Scan the entries below and return each line that contains "State".

Dataset records START

/-- A command that keeps the phase writes nothing of its oscillator that the frame speaks of. -/
theorem modifyOsc_frame (h : isPulse s.chan) {f : Osc → Osc} (hf : ∀ o, (f o).phase = o.phase) :
    commandFrame s (s.modifyOsc h f) := by
  refine ⟨⟨rfl, fun _ => rfl, rfl⟩, ⟨rfl, rfl, rfl⟩, ⟨rfl, rfl, fun c => ?_⟩, rfl, fun _ _ => rfl⟩
  rw [State.osc_modifyOsc]
  split
  · exact hf _
  · rfl

/-- A sounding event on a pulse channel: the oscillator is rewritten by `f`, which keeps the phase, and the common tail
follows (R230, R231, R234). -/
theorem soundingTail_modifyOsc (d : Nibble) (h : isPulse s.chan) {f : Osc → Osc} (hf : ∀ o, (f o).phase = o.phase) :
    commandFrame s (soundingTail d (s.modifyOsc h f)) ∧ channelDone s (soundingTail d (s.modifyOsc h f)) ∧
    (soundingTail d (s.modifyOsc h f)).bank s.chan =
      { s.here with len := durRom s.cfg d, cur := s.here.cur + 1 } ∧
    (∀ c : Pulse, (soundingTail d (s.modifyOsc h f)).osc c =
      if chanOf c = s.chan then f (s.osc c) else s.osc c) ∧
    sameWindow s (soundingTail d (s.modifyOsc h f)) ∧
    (soundingTail d (s.modifyOsc h f)).tempoReload = s.tempoReload := by
  obtain ⟨frame, done, bank, osc, rest⟩ := soundingTail_done d (s.modifyOsc h f)
  exact ⟨commandFrame_trans (s.modifyOsc h f) rfl (modifyOsc_frame h hf) frame, done, bank,
    fun c => (osc c).trans (State.osc_modifyOsc h f c), rest⟩

end

/-! ### The obligations -/

/-- Settles O30: a zero threshold and the common tail on a pulse channel, the tail alone on channel 3. -/
theorem restSilencesAndWaits : Obligations.RestSilencesAndWaits := by
  intro d s
  by_cases h : isPulse s.chan
  · exact ⟨_, exec_rest_pulse d h, soundingTail_modifyOsc d h fun _ => rfl⟩
  · obtain ⟨frame, done, bank, osc, rest⟩ := soundingTail_done d s
    refine ⟨_, exec_rest_wait d h, frame, done, bank, fun c => ?_, rest⟩
    rw [osc, if_neg (chanOf_ne_of_not_isPulse h c)]

/-- Settles O31: the note's period and threshold on a pulse channel; on channel 3 the waveform, or the fault entry. -/
theorem noteLoadsPeriodOrWaveform : Obligations.NoteLoadsPeriodOrWaveform := by
  intro p d s _
  refine ⟨fun h => ?_, fun hs hp => ?_, fun hs hp => ?_⟩
  · exact ⟨_, exec_note_pulse p d h, soundingTail_modifyOsc d h fun _ => rfl⟩
  · obtain ⟨_, selectFrame, _⟩ := soundingPart_frame (.inr (.inr ⟨hs, p, d, hp, rfl, rfl⟩))
    obtain ⟨frame, done, bank, osc, ⟨hscur, hsend⟩, tempo⟩ := soundingTail_done d (sampleSelect p hp s)
    exact ⟨_, exec_note_sample d hs hp, commandFrame_trans (sampleSelect p hp s) rfl selectFrame frame, done, bank, osc,
      hscur, hsend, tempo⟩
  · exact ⟨_, exec_note_fault d hs hp, raiseFault_entered .sampleId s.at s⟩

end Sys2Proof.Machine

Dataset records END

▶ _Exercise solution_:
  rw [State.osc_modifyOsc]
    fun c => (osc c).trans (State.osc_modifyOsc h f c), rest⟩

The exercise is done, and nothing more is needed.